● **RECORDS TO USE**
-- ==== Sys2Proof/Laws/KeepRecords.lean ====
section
/-! SUPPORT. What each operation of Machine/Records.lean keeps (Laws/Kept.lean). -/

open Sys2Proof Sys2Proof.Machine

namespace Sys2Proof.Laws

theorem keeps_execBellFiring {s₀ : State} (src : ℕ) (inst : ℕ) (detail : ℕ) (s : State) (h0 : Kept s₀ s) :
    ∃ out, execBellFiring src inst detail s = .next out ∧ Kept s₀ out := by
  unfold execBellFiring
  refine ⟨_, rfl, ?_⟩
  refine Kept.ite ?_ ?_
  · apply keeps_fire
    assumption
  · assumption

theorem keeps_execBellWindowTick {s₀ : State} (s : State) (h0 : Kept s₀ s) :
    ∃ out, execBellWindowTick s = .next out ∧ Kept s₀ out := by
  unfold execBellWindowTick
  refine ⟨_, rfl, ?_⟩
  apply keeps_musterTick
  refine Kept.ite ?_ ?_
  · refine Kept.of_eq rfl rfl rfl rfl rfl rfl rfl rfl rfl rfl rfl rfl ?_
    refine Kept.ite ?_ ?_
    · apply keeps_bellTick
      assumption
    · refine Kept.of_eq rfl rfl rfl rfl rfl rfl rfl rfl rfl rfl rfl rfl ?_
      assumption
  · refine Kept.of_eq rfl rfl rfl rfl rfl rfl rfl rfl rfl rfl rfl rfl ?_
    refine Kept.of_eq rfl rfl rfl rfl rfl rfl rfl rfl rfl rfl rfl rfl ?_
    refine Kept.ite ?_ ?_
    · apply keeps_bellTick
      assumption
    · refine Kept.of_eq rfl rfl rfl rfl rfl rfl rfl rfl rfl rfl rfl rfl ?_
      assumption

theorem keeps_execBellCompareMismatch {s₀ : State} (s : State) (h0 : Kept s₀ s) :
    ∃ out, execBellCompareMismatch s = .next out ∧ Kept s₀ out := by
  unfold execBellCompareMismatch
  refine ⟨_, rfl, ?_⟩
  apply keeps_fire
  refine Kept.of_eq rfl rfl rfl rfl rfl rfl rfl rfl rfl rfl rfl rfl ?_
  assumption

theorem keeps_execBellAck {s₀ : State} (src : ℕ) (session : Fin 16) (path : Fin 4) (s : State) (h0 : Kept s₀ s) :
    ∃ out, execBellAck src session path s = .next out ∧ Kept s₀ out := by
  unfold execBellAck
  refine ⟨_, rfl, ?_⟩
  refine Kept.ite ?_ ?_
  · assumption
  · refine Kept.ite ?_ ?_
    · apply keeps_ackSource
      assumption
    · apply keeps_abort
      assumption

theorem keeps_execBellForce {s₀ : State} (src : ℕ) (inst : ℕ) (s : State) (h0 : Kept s₀ s) :
    ∃ out, execBellForce src inst s = .next out ∧ Kept s₀ out := by
  unfold execBellForce
  refine ⟨_, rfl, ?_⟩
  refine Kept.ite ?_ ?_
  · assumption
  · refine Kept.ite ?_ ?_
    · apply keeps_fire
      assumption
    · apply keeps_abort
      assumption

theorem keeps_ackAll {s₀ : State} (s : State) (session : ℕ) (path : ℕ) (h0 : Kept s₀ s) :
    Kept s₀ (State.ackAll s session path) := by
  unfold State.ackAll
  extract_lets +onlyGivenNames t1
  clear_value t1
  apply keeps_tally_
  refine Kept.of_eq rfl rfl rfl rfl rfl rfl rfl rfl rfl rfl rfl rfl ?_
  assumption

theorem keeps_execAckAll {s₀ : State} (session : Fin 16) (path : Fin 4) (s : State) (h0 : Kept s₀ s) :
    ∃ out, execAckAll session path s = .next out ∧ Kept s₀ out := by
  unfold execAckAll
  refine ⟨_, rfl, ?_⟩
  refine Kept.ite ?_ ?_
  · apply keeps_ackAll
    assumption
  · assumption

theorem keeps_repeatWrite {s₀ : State} (s : State) (h0 : Kept s₀ s) :
    Kept s₀ (State.repeatWrite s) := by
  unfold State.repeatWrite
  refine Kept.ite ?_ ?_
  · apply keeps_flushRepeat
    apply keeps_enterWords
    apply keeps_enterWords
    assumption
  · assumption

theorem keeps_execTallyRecordWrite {s₀ : State} (s : State) (h0 : Kept s₀ s) :
    ∃ out, execTallyRecordWrite s = .next out ∧ Kept s₀ out := by
  unfold execTallyRecordWrite
  refine ⟨_, rfl, ?_⟩
  split
  · assumption
  · assumption
  · refine Kept.ite ?_ ?_
    · assumption
    · extract_lets +onlyGivenNames t1
      extract_lets +onlyGivenNames t2
      refine Kept.cut (a := t2) ?_ fun _ => ?_
      · unfold t2; clear t2
        apply keeps_writeRec
        apply keeps_enterWords
        apply keeps_repeatWrite
        refine Kept.of_eq rfl rfl rfl rfl rfl rfl rfl rfl rfl rfl rfl rfl ?_
        assumption
      clear_value t2
      refine Kept.ite ?_ ?_
      · assumption
      · apply keeps_addItem
        assumption

theorem keeps_execTallyRepeatWrite {s₀ : State} (s : State) (h0 : Kept s₀ s) :
    ∃ out, execTallyRepeatWrite s = .next out ∧ Kept s₀ out := by
  unfold execTallyRepeatWrite
  refine ⟨_, rfl, ?_⟩
  refine Kept.ite ?_ ?_
  · apply keeps_repeatWrite
    assumption
  · assumption

theorem keeps_execTallyOverrunQueue {s₀ : State} (s : State) (h0 : Kept s₀ s) :
    ∃ out, execTallyOverrunQueue s = .next out ∧ Kept s₀ out := by
  unfold execTallyOverrunQueue
  refine ⟨_, rfl, ?_⟩
  refine Kept.ite ?_ ?_
  · assumption
  · refine Kept.fold ?_ ?_
    · intro a1 a2 a3
      dsimp only
      apply keeps_fire
      apply keeps_tally_
      refine Kept.of_eq rfl rfl rfl rfl rfl rfl rfl rfl rfl rfl rfl rfl ?_
      assumption
    · assumption

theorem keeps_execOphoursStore {s₀ : State} (s : State) (h0 : Kept s₀ s) :
    ∃ out, execOphoursStore s = .next out ∧ Kept s₀ out := by
  unfold execOphoursStore
  refine ⟨_, rfl, ?_⟩
  refine Kept.of_eq rfl rfl rfl rfl rfl rfl rfl rfl rfl rfl rfl rfl ?_
  assumption

theorem keeps_execTallyFlush {s₀ : State} (s : State) (h0 : Kept s₀ s) :
    ∃ out, execTallyFlush s = .next out ∧ Kept s₀ out := by
  unfold execTallyFlush
  refine ⟨_, rfl, ?_⟩
  refine Kept.ite ?_ ?_
  · apply keeps_repeatWrite
    assumption
  · assumption

theorem keeps_tallyClear {s₀ : State} (s : State) (h0 : Kept s₀ s) :
    Kept s₀ (State.tallyClear s) := by
  unfold State.tallyClear
  extract_lets +onlyGivenNames mram
  have hm : WfTo 0 s.tally.mram mram := by
    unfold mram
    generalize s.tally.mram = m
    generalize List.range 256 = l
    induction l generalizing m with
    | nil => exact fun h => h
    | cons b l ih => exact fun h => ih _ (WfTo.set h)
  clear_value mram
  extract_lets +onlyGivenNames x s1
  have h1 : Kept s₀ s1 := by
    unfold s1
    exact h0.trans ⟨rfl, id, id, id, hm, rfl, Nat.le_refl _, fun _ _ => ⟨rfl, id⟩, Nat.le_refl _, List.Subset.refl _,
      Nat.le_refl _, .inl rfl⟩
  clear_value s1
  exact keeps_startRecord _ _ _ _ (keeps_beginBlock _ _ h1)

theorem keeps_execTallyClear {s₀ : State} (s : State) (h0 : Kept s₀ s) :
    ∃ out, execTallyClear s = .next out ∧ Kept s₀ out := by
  unfold execTallyClear
  refine ⟨_, rfl, ?_⟩
  refine Kept.ite ?_ ?_
  · apply keeps_tallyClear
    assumption
  · assumption

theorem keeps_traceDrop {s₀ : State} (s : State) (h0 : Kept s₀ s) :
    Kept s₀ (State.traceDrop s) := by
  unfold State.traceDrop
  extract_lets +onlyGivenNames t1
  clear_value t1
  extract_lets +onlyGivenNames t2
  refine Kept.cut (a := t2) ?_ fun _ => ?_
  · unfold t2; clear t2
    apply keeps_bump
    assumption
  clear_value t2
  extract_lets +onlyGivenNames t3
  clear_value t3
  extract_lets +onlyGivenNames t4
  refine Kept.cut (a := t4) ?_ fun _ => ?_
  · unfold t4; clear t4
    refine Kept.of_eq rfl rfl rfl rfl rfl rfl rfl rfl rfl rfl rfl rfl ?_
    assumption
  clear_value t4
  refine Kept.ite ?_ ?_
  · apply keeps_fire
    assumption
  · assumption

theorem keeps_execTraceRecordWrite {s₀ : State} (s : State) (h0 : Kept s₀ s) :
    ∃ out, execTraceRecordWrite s = .next out ∧ Kept s₀ out := by
  unfold execTraceRecordWrite
  refine ⟨_, rfl, ?_⟩
  split
  · assumption
  · refine Kept.ite ?_ ?_
    · assumption
    · refine Kept.ite ?_ ?_
      · apply keeps_traceDrop
        refine Kept.of_eq rfl rfl rfl rfl rfl rfl rfl rfl rfl rfl rfl rfl ?_
        assumption
      · extract_lets +onlyGivenNames t1
        clear_value t1
        split
        · apply keeps_bump
          refine Kept.ofEq (by assumption) ?_
          apply keeps_penPacketIn
          apply keeps_enterPen
          refine Kept.of_eq rfl rfl rfl rfl rfl rfl rfl rfl rfl rfl rfl rfl ?_
          assumption
        · apply keeps_traceDrop
          refine Kept.ofEq (by assumption) ?_
          apply keeps_penPacketIn
          apply keeps_enterPen
          refine Kept.of_eq rfl rfl rfl rfl rfl rfl rfl rfl rfl rfl rfl rfl ?_
          assumption

end Sys2Proof.Laws
end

● **TASK STATEMENT**
The response must consist solely of the lines from the top of the records through the line holding "out, execBellCompareMismatch s", copied word for word.

● **REPLY**
-- ==== Sys2Proof/Laws/KeepRecords.lean ====
section
/-! SUPPORT. What each operation of Machine/Records.lean keeps (Laws/Kept.lean). -/

open Sys2Proof Sys2Proof.Machine

namespace Sys2Proof.Laws

theorem keeps_execBellFiring {s₀ : State} (src : ℕ) (inst : ℕ) (detail : ℕ) (s : State) (h0 : Kept s₀ s) :
    ∃ out, execBellFiring src inst detail s = .next out ∧ Kept s₀ out := by
  unfold execBellFiring
  refine ⟨_, rfl, ?_⟩
  refine Kept.ite ?_ ?_
  · apply keeps_fire
    assumption
  · assumption

theorem keeps_execBellWindowTick {s₀ : State} (s : State) (h0 : Kept s₀ s) :
    ∃ out, execBellWindowTick s = .next out ∧ Kept s₀ out := by
  unfold execBellWindowTick
  refine ⟨_, rfl, ?_⟩
  apply keeps_musterTick
  refine Kept.ite ?_ ?_
  · refine Kept.of_eq rfl rfl rfl rfl rfl rfl rfl rfl rfl rfl rfl rfl ?_
    refine Kept.ite ?_ ?_
    · apply keeps_bellTick
      assumption
    · refine Kept.of_eq rfl rfl rfl rfl rfl rfl rfl rfl rfl rfl rfl rfl ?_
      assumption
  · refine Kept.of_eq rfl rfl rfl rfl rfl rfl rfl rfl rfl rfl rfl rfl ?_
    refine Kept.of_eq rfl rfl rfl rfl rfl rfl rfl rfl rfl rfl rfl rfl ?_
    refine Kept.ite ?_ ?_
    · apply keeps_bellTick
      assumption
    · refine Kept.of_eq rfl rfl rfl rfl rfl rfl rfl rfl rfl rfl rfl rfl ?_
      assumption

theorem keeps_execBellCompareMismatch {s₀ : State} (s : State) (h0 : Kept s₀ s) :
    ∃ out, execBellCompareMismatch s = .next out ∧ Kept s₀ out := by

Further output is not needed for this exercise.